According to our findings, the administration of the formulations HI, HLI, HLITAT and HLIPNT had satisfactory results regarding the increase in the insulin in vivo disposal. Possibly, the sustained release of insulin may have contributed to this result, as well as the mucoadhesive role of the HEC-based hydrogels, providing a gelled matrix that suggests maintaining a prolonged contact between the drug and the absorption site [39].

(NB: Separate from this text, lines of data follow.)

/-- A crash indication from rest with all five LOCKED (R108, R109, R149 to R153, R157): by CRASH_NOTIFY or by a
qualified line, two crash strokes of no job drive all five latches toward UNLOCKED beside the units that windows hold,
and every driven window brakes with its tally kept, but that of a FORCED run, which its stop clears (R61, R62, as log
entry 38 reads them beside R153). The first sets the latch with its source, stops the relock timer
and closes the hold and the search; a later one that finds the slot closed launches again and leaves those three. In
standby the expiry of the qualification does not end standby (R184), and no half-bridge is driven there: the five
latches are pending, and the next transfer wakes the part and starts the strokes (read from R184 and R109, log entry
13). A child engage stroke that the first indication finds running is cut, and its members return to the queue as one
fresh job of its age (R36, R37), where the strokes and activities agree (strokesLaw, a part of the law that every step
keeps: MatrixLawKeptByEveryStep). The fresh job's id is State.newId: that a live id is skipped when an id is taken,
and that the id of the job which loses the stroke is live until then, is the model's choice (log entry 46). -/
def Obligations.CrashFromRestUnlocksAllFive : Prop :=
  ∀ (t : Timer) (p : Port) (st : Stroke) (j : Job) (kids : List Child) (s : State), calm s → listening .M s →
    (∀ l, (s.act (.latch l)).state = .LOCKED) → s.pins.ocDoor = false → s.pins.ocTail = false →
    let d := s.params.strokeTime
    let free := s.units + 10 ≤ s.params.driveBudget
    let due := s.crash.qualT = some t ∧ timerDue s.now t = true
    let strokes : List Stroke :=
      [⟨none, .DOOR, .MINUS, [.FL, .FR, .RL, .RR].map (fun l => ⟨.latch l, .UNLOCKED, d⟩), d, s.reading, 3, 8⟩,
        ⟨none, .TAIL, .MINUS, [⟨.latch .TG, .UNLOCKED, d⟩], d, s.reading, 3, 2⟩]
    let launched := fun (u : State) (src : CrashSource) =>
      u.crash.latch = true ∧ u.crash.lastSource = some src ∧
        (∀ w, driven (s.win w).run = true → (u.win w).run = .BRAKING ∧ (u.win w).cont = none) ∧
        (∀ w, let ends := driven (s.win w).run = true ∧ (s.win w).mode = .FORCED
          (u.win w).tally = (if ends then 0 else (s.win w).tally) ∧
            (u.win w).tallyT = (if ends then none else (s.win w).tallyT)) ∧
        (∀ w, (s.win w).run = .IDLE → u.win w = s.win w) ∧
        (∀ q, (u.port q).pending &&& 0x0080#16 = 0x0080#16) ∧ u.fobs = s.fobs ∧ u.params = s.params ∧
        u.store = s.store ∧ u.entry = s.entry
    let first := fun (u : State) => u.relock = none ∧ u.hold.isOpen = false ∧ u.search.current = none
    let alone := fun (u : State) => u.queue = [] ∧ ∀ c, u.act (.child c) = s.act (.child c)
    let runs := fun (u : State) => u.phase = .ACTIVE ∧ u.strokes = strokes ∧ u.slot = ⟨true, [], Latch.all, []⟩ ∧
      ∀ l, (u.act (.latch l)).activity = .STROKING ∧ (u.act (.latch l)).attempts = 1
    (restingLocks s → free → ∀ x ∈ [(Instr.crashNotify .M, CrashSource.PORT_M), (.qualificationTimerExpiry, .LINE)],
      (x.2 = .LINE → s.phase = .ACTIVE ∧ due) →
      ∃ u, exec x.1 s = .next u ∧ launched u x.2 ∧ alone u ∧ runs u ∧ u.units = s.units + 10 ∧
        (s.crash.latch = false → first u) ∧
        (s.crash.latch = true → u.relock = s.relock ∧ u.hold = s.hold ∧ u.search = s.search)) ∧
    (restingLocks s → free → s.crash.latch = false → due → s.phase = .STANDBY →
      ∃ u, exec .qualificationTimerExpiry s = .next u ∧ launched u .LINE ∧ alone u ∧ first u ∧ u.phase = .STANDBY ∧
        u.strokes = [] ∧ u.slot = ⟨true, Latch.all, [], []⟩ ∧ u.units = s.units ∧
        (∀ l, (u.act (.latch l)).activity = .QUEUED ∧ (u.act (.latch l)).state = .LOCKED) ∧
        ∃ v, exec (.transferBegin p) u = .next v ∧ runs v ∧ v.units = s.units + 10) ∧
    (s.crash.latch = false → s.queue = [] → s.slot = CrashSlot.closed → s.admitted = [j] → j.goal? = some .ENGAGE →
      s.strokes = [st] → st.group = .TAIL → st.polarity = .PLUS → st.job = some j.id →
      st.members.map (·.act) = kids.map Act.child → kids ≠ [] → kids.Nodup →
      (∀ l, (s.act (.latch l)).activity = .IDLE ∧ (s.act (.latch l)).wait = none) →
      s.units - st.units + 10 ≤ s.params.driveBudget → strokesLaw s →
      ∃ u, exec (.crashNotify .M) s = .next u ∧ launched u .PORT_M ∧ first u ∧ runs u ∧
        u.units = s.units - st.units + 10 ∧ u.admitted = [] ∧
        u.queue = [⟨s.newId, j.origin, .lock .ENGAGE (kids.map Act.child), .USER, j.enqueued,
          decide (2000 ≤ ageAt s.now j.enqueued), false, 0⟩] ∧
        (∀ c ∈ kids, (u.act (.child c)).state = (s.sensed (.child c)).getD (s.act (.child c)).state ∧
          (u.act (.child c)).activity = .QUEUED ∧ (u.act (.child c)).attempts = 0 ∧
          (u.act (.child c)).fault = (s.act (.child c)).fault ∧
          (u.act (.child c)).strokes = (s.act (.child c)).strokes) ∧
        ∀ c, c ∉ kids → u.act (.child c) = s.act (.child c))
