-- ==== Sys2Proof/Laws/State.lean ====
section
/-! SUPPORT. The small lemmas of State: what each update of one record leaves of every other field, and what a
record reads after an update. -/

namespace Sys2Proof.Machine

open Sys2Proof

/-! ## Families of like things -/

@[simp] theorem perlatch_get_set_same {α : Type} (v : PerLatch α) (i : Latch) (x : α) :
    (v.set i x).get i = x := by cases i <;> rfl

theorem perlatch_get_set_ne {α : Type} (v : PerLatch α) {i j : Latch} (x : α) (h : j ≠ i) :
    (v.set i x).get j = v.get j := by cases i <;> cases j <;> first | rfl | exact absurd rfl h

@[simp] theorem perlatch_set_get {α : Type} (v : PerLatch α) (i : Latch) : v.set i (v.get i) = v := by
  cases i <;> rfl

theorem perlatch_ext {α : Type} {u v : PerLatch α} (h : ∀ i, u.get i = v.get i) : u = v := by
  obtain ⟨⟩ := u
  obtain ⟨⟩ := v
  simp only [PerLatch.mk.injEq]
  refine ⟨h .FL, h .FR, h .RL, h .RR, h .TG⟩

@[simp] theorem perdoor_get_set_same {α : Type} (v : PerDoor α) (i : Door) (x : α) :
    (v.set i x).get i = x := by cases i <;> rfl

theorem perdoor_get_set_ne {α : Type} (v : PerDoor α) {i j : Door} (x : α) (h : j ≠ i) :
    (v.set i x).get j = v.get j := by cases i <;> cases j <;> first | rfl | exact absurd rfl h

@[simp] theorem perdoor_set_get {α : Type} (v : PerDoor α) (i : Door) : v.set i (v.get i) = v := by
  cases i <;> rfl

theorem perdoor_ext {α : Type} {u v : PerDoor α} (h : ∀ i, u.get i = v.get i) : u = v := by
  obtain ⟨⟩ := u
  obtain ⟨⟩ := v
  simp only [PerDoor.mk.injEq]
  refine ⟨h .FL, h .FR, h .RL, h .RR⟩

@[simp] theorem perchild_get_set_same {α : Type} (v : PerChild α) (i : Child) (x : α) :
    (v.set i x).get i = x := by cases i <;> rfl

theorem perchild_get_set_ne {α : Type} (v : PerChild α) {i j : Child} (x : α) (h : j ≠ i) :
    (v.set i x).get j = v.get j := by cases i <;> cases j <;> first | rfl | exact absurd rfl h

@[simp] theorem perchild_set_get {α : Type} (v : PerChild α) (i : Child) : v.set i (v.get i) = v := by
  cases i <;> rfl

theorem perchild_ext {α : Type} {u v : PerChild α} (h : ∀ i, u.get i = v.get i) : u = v := by
  obtain ⟨⟩ := u
  obtain ⟨⟩ := v
  simp only [PerChild.mk.injEq]
  refine ⟨h .CRL, h .CRR⟩

@[simp] theorem perwin_get_set_same {α : Type} (v : PerWin α) (i : Win) (x : α) :
    (v.set i x).get i = x := by cases i <;> rfl

theorem perwin_get_set_ne {α : Type} (v : PerWin α) {i j : Win} (x : α) (h : j ≠ i) :
    (v.set i x).get j = v.get j := by cases i <;> cases j <;> first | rfl | exact absurd rfl h

@[simp] theorem perwin_set_get {α : Type} (v : PerWin α) (i : Win) : v.set i (v.get i) = v := by
  cases i <;> rfl

theorem perwin_ext {α : Type} {u v : PerWin α} (h : ∀ i, u.get i = v.get i) : u = v := by
  obtain ⟨⟩ := u
  obtain ⟨⟩ := v
  simp only [PerWin.mk.injEq]
  refine ⟨h .WFL, h .WFR, h .WRL, h .WRR⟩

@[simp] theorem perport_get_set_same {α : Type} (v : PerPort α) (i : Port) (x : α) :
    (v.set i x).get i = x := by cases i <;> rfl

theorem perport_get_set_ne {α : Type} (v : PerPort α) {i j : Port} (x : α) (h : j ≠ i) :
    (v.set i x).get j = v.get j := by cases i <;> cases j <;> first | rfl | exact absurd rfl h

@[simp] theorem perport_set_get {α : Type} (v : PerPort α) (i : Port) : v.set i (v.get i) = v := by
  cases i <;> rfl

theorem perport_ext {α : Type} {u v : PerPort α} (h : ∀ i, u.get i = v.get i) : u = v := by
  obtain ⟨⟩ := u
  obtain ⟨⟩ := v
  simp only [PerPort.mk.injEq]
  refine ⟨h .M, h .E⟩

/-! ## setPort -/

@[simp] theorem setPort_pending (s : State) (p : Port) (r : PortRec) : (s.setPort p r).pending = s.pending := rfl
@[simp] theorem setPort_schedule (s : State) (p : Port) (r : PortRec) : (s.setPort p r).schedule = s.schedule := rfl
@[simp] theorem setPort_attemptDue (s : State) (p : Port) (r : PortRec) : (s.setPort p r).attemptDue = s.attemptDue := rfl
@[simp] theorem setPort_phase (s : State) (p : Port) (r : PortRec) : (s.setPort p r).phase = s.phase := rfl
@[simp] theorem setPort_now (s : State) (p : Port) (r : PortRec) : (s.setPort p r).now = s.now := rfl
@[simp] theorem setPort_pins (s : State) (p : Port) (r : PortRec) : (s.setPort p r).pins = s.pins := rfl
@[simp] theorem setPort_params (s : State) (p : Port) (r : PortRec) : (s.setPort p r).params = s.params := rfl
@[simp] theorem setPort_store (s : State) (p : Port) (r : PortRec) : (s.setPort p r).store = s.store := rfl
@[simp] theorem setPort_writer (s : State) (p : Port) (r : PortRec) : (s.setPort p r).writer = s.writer := rfl
@[simp] theorem setPort_table (s : State) (p : Port) (r : PortRec) : (s.setPort p r).table = s.table := rfl
@[simp] theorem setPort_keyLock (s : State) (p : Port) (r : PortRec) : (s.setPort p r).keyLock = s.keyLock := rfl
@[simp] theorem setPort_entry (s : State) (p : Port) (r : PortRec) : (s.setPort p r).entry = s.entry := rfl
@[simp] theorem setPort_relock (s : State) (p : Port) (r : PortRec) : (s.setPort p r).relock = s.relock := rfl
@[simp] theorem setPort_strokes (s : State) (p : Port) (r : PortRec) : (s.setPort p r).strokes = s.strokes := rfl
@[simp] theorem setPort_windows (s : State) (p : Port) (r : PortRec) : (s.setPort p r).windows = s.windows := rfl
@[simp] theorem setPort_spent (s : State) (p : Port) (r : PortRec) : (s.setPort p r).spent = s.spent := rfl
@[simp] theorem setPort_queue (s : State) (p : Port) (r : PortRec) : (s.setPort p r).queue = s.queue := rfl
@[simp] theorem setPort_admitted (s : State) (p : Port) (r : PortRec) : (s.setPort p r).admitted = s.admitted := rfl
@[simp] theorem setPort_nextId (s : State) (p : Port) (r : PortRec) : (s.setPort p r).nextId = s.nextId := rfl
@[simp] theorem setPort_units (s : State) (p : Port) (r : PortRec) : (s.setPort p r).units = s.units := rfl
@[simp] theorem setPort_nearFull (s : State) (p : Port) (r : PortRec) : (s.setPort p r).nearFull = s.nearFull := rfl
@[simp] theorem setPort_slot (s : State) (p : Port) (r : PortRec) : (s.setPort p r).slot = s.slot := rfl
@[simp] theorem setPort_fobs (s : State) (p : Port) (r : PortRec) : (s.setPort p r).fobs = s.fobs := rfl
@[simp] theorem setPort_hold (s : State) (p : Port) (r : PortRec) : (s.setPort p r).hold = s.hold := rfl
@[simp] theorem setPort_search (s : State) (p : Port) (r : PortRec) : (s.setPort p r).search = s.search := rfl
@[simp] theorem setPort_crash (s : State) (p : Port) (r : PortRec) : (s.setPort p r).crash = s.crash := rfl

/-! ## setAct -/

@[simp] theorem setAct_pending (s : State) (a : Act) (r : ActRec) : (s.setAct a r).pending = s.pending := by cases a <;> rfl
@[simp] theorem setAct_schedule (s : State) (a : Act) (r : ActRec) : (s.setAct a r).schedule = s.schedule := by cases a <;> rfl
@[simp] theorem setAct_attemptDue (s : State) (a : Act) (r : ActRec) : (s.setAct a r).attemptDue = s.attemptDue := by cases a <;> rfl
@[simp] theorem setAct_phase (s : State) (a : Act) (r : ActRec) : (s.setAct a r).phase = s.phase := by cases a <;> rfl
@[simp] theorem setAct_now (s : State) (a : Act) (r : ActRec) : (s.setAct a r).now = s.now := by cases a <;> rfl
@[simp] theorem setAct_pins (s : State) (a : Act) (r : ActRec) : (s.setAct a r).pins = s.pins := by cases a <;> rfl
@[simp] theorem setAct_params (s : State) (a : Act) (r : ActRec) : (s.setAct a r).params = s.params := by cases a <;> rfl
@[simp] theorem setAct_store (s : State) (a : Act) (r : ActRec) : (s.setAct a r).store = s.store := by cases a <;> rfl
@[simp] theorem setAct_writer (s : State) (a : Act) (r : ActRec) : (s.setAct a r).writer = s.writer := by cases a <;> rfl
@[simp] theorem setAct_keyLock (s : State) (a : Act) (r : ActRec) : (s.setAct a r).keyLock = s.keyLock := by cases a <;> rfl
@[simp] theorem setAct_entry (s : State) (a : Act) (r : ActRec) : (s.setAct a r).entry = s.entry := by cases a <;> rfl
@[simp] theorem setAct_relock (s : State) (a : Act) (r : ActRec) : (s.setAct a r).relock = s.relock := by cases a <;> rfl
@[simp] theorem setAct_strokes (s : State) (a : Act) (r : ActRec) : (s.setAct a r).strokes = s.strokes := by cases a <;> rfl
@[simp] theorem setAct_windows (s : State) (a : Act) (r : ActRec) : (s.setAct a r).windows = s.windows := by cases a <;> rfl
@[simp] theorem setAct_spent (s : State) (a : Act) (r : ActRec) : (s.setAct a r).spent = s.spent := by cases a <;> rfl
@[simp] theorem setAct_queue (s : State) (a : Act) (r : ActRec) : (s.setAct a r).queue = s.queue := by cases a <;> rfl
@[simp] theorem setAct_admitted (s : State) (a : Act) (r : ActRec) : (s.setAct a r).admitted = s.admitted := by cases a <;> rfl
@[simp] theorem setAct_nextId (s : State) (a : Act) (r : ActRec) : (s.setAct a r).nextId = s.nextId := by cases a <;> rfl
@[simp] theorem setAct_units (s : State) (a : Act) (r : ActRec) : (s.setAct a r).units = s.units := by cases a <;> rfl
@[simp] theorem setAct_nearFull (s : State) (a : Act) (r : ActRec) : (s.setAct a r).nearFull = s.nearFull := by cases a <;> rfl
@[simp] theorem setAct_slot (s : State) (a : Act) (r : ActRec) : (s.setAct a r).slot = s.slot := by cases a <;> rfl
@[simp] theorem setAct_fobs (s : State) (a : Act) (r : ActRec) : (s.setAct a r).fobs = s.fobs := by cases a <;> rfl
@[simp] theorem setAct_hold (s : State) (a : Act) (r : ActRec) : (s.setAct a r).hold = s.hold := by cases a <;> rfl
@[simp] theorem setAct_search (s : State) (a : Act) (r : ActRec) : (s.setAct a r).search = s.search := by cases a <;> rfl
@[simp] theorem setAct_crash (s : State) (a : Act) (r : ActRec) : (s.setAct a r).crash = s.crash := by cases a <;> rfl
@[simp] theorem setAct_ports (s : State) (a : Act) (r : ActRec) : (s.setAct a r).ports = s.ports := by cases a <;> rfl

/-! ## setWin -/

@[simp] theorem setWin_pending (s : State) (w : Win) (r : Window) : (s.setWin w r).pending = s.pending := rfl
@[simp] theorem setWin_schedule (s : State) (w : Win) (r : Window) : (s.setWin w r).schedule = s.schedule := rfl
@[simp] theorem setWin_attemptDue (s : State) (w : Win) (r : Window) : (s.setWin w r).attemptDue = s.attemptDue := rfl
@[simp] theorem setWin_phase (s : State) (w : Win) (r : Window) : (s.setWin w r).phase = s.phase := rfl
@[simp] theorem setWin_now (s : State) (w : Win) (r : Window) : (s.setWin w r).now = s.now := rfl
@[simp] theorem setWin_pins (s : State) (w : Win) (r : Window) : (s.setWin w r).pins = s.pins := rfl
@[simp] theorem setWin_params (s : State) (w : Win) (r : Window) : (s.setWin w r).params = s.params := rfl
@[simp] theorem setWin_store (s : State) (w : Win) (r : Window) : (s.setWin w r).store = s.store := rfl
@[simp] theorem setWin_writer (s : State) (w : Win) (r : Window) : (s.setWin w r).writer = s.writer := rfl
@[simp] theorem setWin_table (s : State) (w : Win) (r : Window) : (s.setWin w r).table = s.table := rfl
@[simp] theorem setWin_keyLock (s : State) (w : Win) (r : Window) : (s.setWin w r).keyLock = s.keyLock := rfl
@[simp] theorem setWin_entry (s : State) (w : Win) (r : Window) : (s.setWin w r).entry = s.entry := rfl
@[simp] theorem setWin_relock (s : State) (w : Win) (r : Window) : (s.setWin w r).relock = s.relock := rfl
@[simp] theorem setWin_strokes (s : State) (w : Win) (r : Window) : (s.setWin w r).strokes = s.strokes := rfl
@[simp] theorem setWin_spent (s : State) (w : Win) (r : Window) : (s.setWin w r).spent = s.spent := rfl
@[simp] theorem setWin_queue (s : State) (w : Win) (r : Window) : (s.setWin w r).queue = s.queue := rfl
@[simp] theorem setWin_admitted (s : State) (w : Win) (r : Window) : (s.setWin w r).admitted = s.admitted := rfl
@[simp] theorem setWin_nextId (s : State) (w : Win) (r : Window) : (s.setWin w r).nextId = s.nextId := rfl
@[simp] theorem setWin_units (s : State) (w : Win) (r : Window) : (s.setWin w r).units = s.units := rfl
@[simp] theorem setWin_nearFull (s : State) (w : Win) (r : Window) : (s.setWin w r).nearFull = s.nearFull := rfl
@[simp] theorem setWin_slot (s : State) (w : Win) (r : Window) : (s.setWin w r).slot = s.slot := rfl
@[simp] theorem setWin_fobs (s : State) (w : Win) (r : Window) : (s.setWin w r).fobs = s.fobs := rfl
@[simp] theorem setWin_hold (s : State) (w : Win) (r : Window) : (s.setWin w r).hold = s.hold := rfl
@[simp] theorem setWin_search (s : State) (w : Win) (r : Window) : (s.setWin w r).search = s.search := rfl
@[simp] theorem setWin_crash (s : State) (w : Win) (r : Window) : (s.setWin w r).crash = s.crash := rfl
@[simp] theorem setWin_ports (s : State) (w : Win) (r : Window) : (s.setWin w r).ports = s.ports := rfl

/-! ## setFob -/

@[simp] theorem setFob_pending (s : State) (i : Fin 8) (r : FobSlot) : (s.setFob i r).pending = s.pending := rfl
@[simp] theorem setFob_schedule (s : State) (i : Fin 8) (r : FobSlot) : (s.setFob i r).schedule = s.schedule := rfl
@[simp] theorem setFob_attemptDue (s : State) (i : Fin 8) (r : FobSlot) : (s.setFob i r).attemptDue = s.attemptDue := rfl
@[simp] theorem setFob_phase (s : State) (i : Fin 8) (r : FobSlot) : (s.setFob i r).phase = s.phase := rfl
@[simp] theorem setFob_now (s : State) (i : Fin 8) (r : FobSlot) : (s.setFob i r).now = s.now := rfl
@[simp] theorem setFob_pins (s : State) (i : Fin 8) (r : FobSlot) : (s.setFob i r).pins = s.pins := rfl
@[simp] theorem setFob_params (s : State) (i : Fin 8) (r : FobSlot) : (s.setFob i r).params = s.params := rfl
@[simp] theorem setFob_store (s : State) (i : Fin 8) (r : FobSlot) : (s.setFob i r).store = s.store := rfl
@[simp] theorem setFob_writer (s : State) (i : Fin 8) (r : FobSlot) : (s.setFob i r).writer = s.writer := rfl
@[simp] theorem setFob_table (s : State) (i : Fin 8) (r : FobSlot) : (s.setFob i r).table = s.table := rfl
@[simp] theorem setFob_keyLock (s : State) (i : Fin 8) (r : FobSlot) : (s.setFob i r).keyLock = s.keyLock := rfl
@[simp] theorem setFob_entry (s : State) (i : Fin 8) (r : FobSlot) : (s.setFob i r).entry = s.entry := rfl
@[simp] theorem setFob_relock (s : State) (i : Fin 8) (r : FobSlot) : (s.setFob i r).relock = s.relock := rfl
@[simp] theorem setFob_strokes (s : State) (i : Fin 8) (r : FobSlot) : (s.setFob i r).strokes = s.strokes := rfl
@[simp] theorem setFob_windows (s : State) (i : Fin 8) (r : FobSlot) : (s.setFob i r).windows = s.windows := rfl
@[simp] theorem setFob_spent (s : State) (i : Fin 8) (r : FobSlot) : (s.setFob i r).spent = s.spent := rfl
@[simp] theorem setFob_queue (s : State) (i : Fin 8) (r : FobSlot) : (s.setFob i r).queue = s.queue := rfl
@[simp] theorem setFob_admitted (s : State) (i : Fin 8) (r : FobSlot) : (s.setFob i r).admitted = s.admitted := rfl
@[simp] theorem setFob_nextId (s : State) (i : Fin 8) (r : FobSlot) : (s.setFob i r).nextId = s.nextId := rfl
@[simp] theorem setFob_units (s : State) (i : Fin 8) (r : FobSlot) : (s.setFob i r).units = s.units := rfl
@[simp] theorem setFob_nearFull (s : State) (i : Fin 8) (r : FobSlot) : (s.setFob i r).nearFull = s.nearFull := rfl
@[simp] theorem setFob_slot (s : State) (i : Fin 8) (r : FobSlot) : (s.setFob i r).slot = s.slot := rfl
@[simp] theorem setFob_hold (s : State) (i : Fin 8) (r : FobSlot) : (s.setFob i r).hold = s.hold := rfl
@[simp] theorem setFob_search (s : State) (i : Fin 8) (r : FobSlot) : (s.setFob i r).search = s.search := rfl
@[simp] theorem setFob_crash (s : State) (i : Fin 8) (r : FobSlot) : (s.setFob i r).crash = s.crash := rfl
@[simp] theorem setFob_ports (s : State) (i : Fin 8) (r : FobSlot) : (s.setFob i r).ports = s.ports := rfl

D’Souza et al. studied the hypoglycemic effect of insulin intranasally administered into carbopol gel and hydroxypropylmethylcellulose on diabetic animals and on healthy volunteers. The authors observed that the use of this mucoadhesive nasal gel improved the insulin absorption through the nasal mucosa and prolonged the contact between the drug and the absorption sites in the nasal cavity. However, as the absorption was quite rapid, this formulation might not be feasible for long-term chronic use [76].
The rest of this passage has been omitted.